PROBLEM TO SOLVE — Please set down the records exactly, keeping every line.

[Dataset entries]
-- ==== Sys2Proof/Machine/Append.lean ====
section
/-!
DEFINITION. Append-seal pages (12): the page record at the tail slice, appends, seals, frees and `aopen`; reads of such pages
and the replicas in the hampers of dies.
-/
namespace Sys2Proof.Machine

/-! ### Page records (12 R261, R264, R275) -/

/-- The record of a page. -/
def State.page? (s : State) (p : Nat) : Option PageRec := Sparse.find s.pages p

/-- Writes a page record. -/
def State.setPage (s : State) (p : Nat) (r : PageRec) : State := { s with pages := Sparse.put s.pages p r }

/-- Changes a page record. -/
def State.mapPage (s : State) (p : Nat) (f : PageRec → PageRec) : State :=
  match s.page? p with
  | none => s
  | some r => s.setPage p (f r)

/-- Removes a page record. -/
def State.erasePage (s : State) (p : Nat) : State := { s with pages := Sparse.erase s.pages p }

/-- PW: a reserved byte is not yet written (12 R261). -/
def PageRec.pw (r : PageRec) : Bool := !r.reserved.isEmpty

/-- The fill mark F (12 R261). -/
def PageRec.fill (r : PageRec) : Nat := (r.reserved.map (fun x => x.1)).foldl Nat.min r.tail

/-- The code of a state in ST (12 R275). -/
def PageState.code (x : PageState) : Nat :=
  match x with
  | .opened => 1 | .sealed => 2 | .freeing => 3

/-- The status word of `astate` (12 R275). -/
def statusWord (r : Option PageRec) : Word :=
  match r with
  | none => 0
  | some r => BitVec.ofNat 32 (r.state.code * 2 ^ 30 + (if r.size = 2 ^ 21 then 2 ^ 29 else 0) + (if r.pw then 2 ^ 28 else 0) + r.tail)

/-- The value of `atail` (12 R264). -/
def tailWord (r : Option PageRec) : Word :=
  match r with
  | none => 0
  | some r =>
    match r.state with
    | .opened => BitVec.ofNat 32 r.fill
    | .sealed => BitVec.ofNat 32 r.tail
    | .freeing => 0

/-- The auxiliary word of 0x0704 (12 R286). -/
def stateAux (cw szm : Bool) (r : Option PageRec) : Word :=
  BitVec.ofNat 32 ((if cw then 256 else 0) + (if szm then 16 else 0) + (match r with | some r => r.state.code | none => 0))

/-- T as a fault reports it: 0 for a FREEING page (12 R286). -/
def PageRec.tailAux (r : PageRec) : Word := if r.state = .freeing then 0 else BitVec.ofNat 32 r.tail

/-- The page that an operation of major 0x31 acts on. -/
def Op.asealAccess (o : Op) : Option Access :=
  match o.kind with
  | .append a _ _ => some a
  | .seal a => some a
  | .free a => some a
  | .aopen a _ => some a
  | .status a _ => some a
  | _ => none

/-- The place of that page. -/
def Op.asealPage (o : Op) : Option Nat := o.asealAccess.map (fun a => a.pageLoc)

/-- An operation of the same thread on the same page, or of a lower lane of its word, has still to be served (12 R263). -/
def State.heldByPage (s : State) (o : Op) (lanes : Bool) : Bool :=
  (s.ops.takeWhile (fun p => p.id != o.id)).any (fun p =>
    p.asealPage == o.asealPage && !p.served && !p.arrived &&
      ((p.tid == o.tid && p.tid != 0) || (lanes && p.batch == o.batch && p.batch != 0)))

/-- The operation may be served now. -/
def State.mayServe (s : State) (o : Op) (lanes : Bool) : Bool :=
  !o.served && !o.arrived && !s.heldByAcquire o && !s.heldByPage o lanes

/-- The claim check of a deterministic append, seal or free: the claim's U where it raises 0x0A01 (12 R287). What a launch that has ended
left in flight makes no claim. -/
def State.pageClaim (s : State) (page : Nat) (r : PageRec) (o : Op) : State × Option Nat :=
  if !o.claims || (s.obj? o.claimSlot o.launch).any Obj.ended then (s, none)
  else
    match r.claims.find? (fun c => c.1 == o.claimSlot && c.2.1 == o.launch) with
    | none => (s.setPage page { r with claims := r.claims ++ [(o.claimSlot, o.launch, o.uix, o.group)] }, none)
    | some (_, _, u, g) => if u = o.uix ∧ g = o.group then (s, none) else (s, some u)

/-! ### Operations at a peer's tail slice (12 R266) -/

/-- What a request for an append-seal page carries (14 R320): up to four words, the page size, and whether a line of it would be kept. -/
def asealOperands (o : Op) (size : Nat) (ws : List Word) (count : Nat) (keep : Bool) : List Byte :=
  ((List.range 4).flatMap (fun i => leBytes 4 (ws.getD i 0).toNat)) ++
    wordOperands o ((if size = 2 ^ 21 then 1 else 0) + (if keep then 2 else 0)) count

/-- Sends an operation to the peer that homes its page: OP is the fn of the word. The operations of its word on the page arrive there as
one (12 R263). -/
def State.askTail (s : State) (o : Op) (a : Access) (dev fn : Nat) (ws : List Word) : State :=
  let word := s.ops.filter (fun p => p.id == o.id || (p.batch == o.batch && p.batch != 0 && p.asealPage == o.asealPage))
  (s.mapOp o.id (fun p => { p with served := true })).request o dev (peerAddr a.pageLoc) 9 fn 32
    (asealOperands o a.pageSize ws word.length false) 0

/-- Reads bytes of an append-seal page at the peer that homes it; the die keeps the line that comes where its hamper can hold the page
(12 R279). -/
def State.askRead (s : State) (o : Op) (a : Access) (dev n pos : Nat) : State :=
  s.request o dev (peerAddr a.loc) 1 2 n
    (asealOperands o a.pageSize [BitVec.ofNat 32 n] 1 (decide (a.pageSize ≤ (s.die (dieOf o.core)).hpSize * 2 ^ 21))) pos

YOUR RESPONSE —
-- ==== Sys2Proof/Machine/Append.lean ====
section
/-!
DEFINITION. Append-seal pages (12): the page record at the tail slice, appends, seals, frees and `aopen`; reads of such pages
and the replicas in the hampers of dies.
-/
namespace Sys2Proof.Machine

/-! ### Page records (12 R261, R264, R275) -/

/-- The record of a page. -/
def State.page? (s : State) (p : Nat) : Option PageRec := Sparse.find s.pages p

/-- Writes a page record. -/
def State.setPage (s : State) (p : Nat) (r : PageRec) : State := { s with pages := Sparse.put s.pages p r }

/-- Changes a page record. -/
def State.mapPage (s : State) (p : Nat) (f : PageRec → PageRec) : State :=
  match s.page? p with
  | none => s
  | some r => s.setPage p (f r)

/-- Removes a page record. -/
def State.erasePage (s : State) (p : Nat) : State := { s with pages := Sparse.erase s.pages p }

/-- PW: a reserved byte is not yet written (12 R261). -/
def PageRec.pw (r : PageRec) : Bool := !r.reserved.isEmpty

/-- The fill mark F (12 R261). -/
def PageRec.fill (r : PageRec) : Nat := (r.reserved.map (fun x => x.1)).foldl Nat.min r.tail

/-- The code of a state in ST (12 R275). -/
def PageState.code (x : PageState) : Nat :=
  match x with
  | .opened => 1 | .sealed => 2 | .freeing => 3

/-- The status word of `astate` (12 R275). -/
def statusWord (r : Option PageRec) : Word :=
  match r with
  | none => 0
  | some r => BitVec.ofNat 32 (r.state.code * 2 ^ 30 + (if r.size = 2 ^ 21 then 2 ^ 29 else 0) + (if r.pw then 2 ^ 28 else 0) + r.tail)

/-- The value of `atail` (12 R264). -/
def tailWord (r : Option PageRec) : Word :=
  match r with
  | none => 0
  | some r =>
    match r.state with
    | .opened => BitVec.ofNat 32 r.fill
    | .sealed => BitVec.ofNat 32 r.tail
    | .freeing => 0

/-- The auxiliary word of 0x0704 (12 R286). -/
def stateAux (cw szm : Bool) (r : Option PageRec) : Word :=
  BitVec.ofNat 32 ((if cw then 256 else 0) + (if szm then 16 else 0) + (match r with | some r => r.state.code | none => 0))

/-- T as a fault reports it: 0 for a FREEING page (12 R286). -/
def PageRec.tailAux (r : PageRec) : Word := if r.state = .freeing then 0 else BitVec.ofNat 32 r.tail

/-- The page that an operation of major 0x31 acts on. -/
def Op.asealAccess (o : Op) : Option Access :=
  match o.kind with
  | .append a _ _ => some a
  | .seal a => some a
  | .free a => some a
  | .aopen a _ => some a
  | .status a _ => some a
  | _ => none

/-- The place of that page. -/
def Op.asealPage (o : Op) : Option Nat := o.asealAccess.map (fun a => a.pageLoc)

/-- An operation of the same thread on the same page, or of a lower lane of its word, has still to be served (12 R263). -/
def State.heldByPage (s : State) (o : Op) (lanes : Bool) : Bool :=
  (s.ops.takeWhile (fun p => p.id != o.id)).any (fun p =>
    p.asealPage == o.asealPage && !p.served && !p.arrived &&
      ((p.tid == o.tid && p.tid != 0) || (lanes && p.batch == o.batch && p.batch != 0)))

/-- The operation may be served now. -/
def State.mayServe (s : State) (o : Op) (lanes : Bool) : Bool :=
  !o.served && !o.arrived && !s.heldByAcquire o && !s.heldByPage o lanes

/-- The claim check of a deterministic append, seal or free: the claim's U where it raises 0x0A01 (12 R287). What a launch that has ended
left in flight makes no claim. -/
def State.pageClaim (s : State) (page : Nat) (r : PageRec) (o : Op) : State × Option Nat :=
  if !o.claims || (s.obj? o.claimSlot o.launch).any Obj.ended then (s, none)
  else
    match r.claims.find? (fun c => c.1 == o.claimSlot && c.2.1 == o.launch) with
    | none => (s.setPage page { r with claims := r.claims ++ [(o.claimSlot, o.launch, o.uix, o.group)] }, none)
    | some (_, _, u, g) => if u = o.uix ∧ g = o.group then (s, none) else (s, some u)

/-! ### Operations at a peer's tail slice (12 R266) -/

/-- What a request for an append-seal page carries (14 R320): up to four words, the page size, and whether a line of it would be kept. -/
def asealOperands (o : Op) (size : Nat) (ws : List Word) (count : Nat) (keep : Bool) : List Byte :=
  ((List.range 4).flatMap (fun i => leBytes 4 (ws.getD i 0).toNat)) ++
    wordOperands o ((if size = 2 ^ 21 then 1 else 0) + (if keep then 2 else 0)) count

/-- Sends an operation to the peer that homes its page: OP is the fn of the word. The operations of its word on the page arrive there as
one (12 R263). -/
def State.askTail (s : State) (o : Op) (a : Access) (dev fn : Nat) (ws : List Word) : State :=
  let word := s.ops.filter (fun p => p.id == o.id || (p.batch == o.batch && p.batch != 0 && p.asealPage == o.asealPage))
  (s.mapOp o.id (fun p => { p with served := true })).request o dev (peerAddr a.pageLoc) 9 fn 32
    (asealOperands o a.pageSize ws word.length false) 0

/-- Reads bytes of an append-seal page at the peer that homes it; the die keeps the line that comes where its hamper can hold the page
(12 R279). -/
def State.askRead (s : State) (o : Op) (a : Access) (dev n pos : Nat) : State :=
  s.request o dev (peerAddr a.loc) 1 2 n
    (asealOperands o a.pageSize [BitVec.ofNat 32 n] 1 (decide (a.pageSize ≤ (s.die (dieOf o.core)).hpSize * 2 ^ 21))) pos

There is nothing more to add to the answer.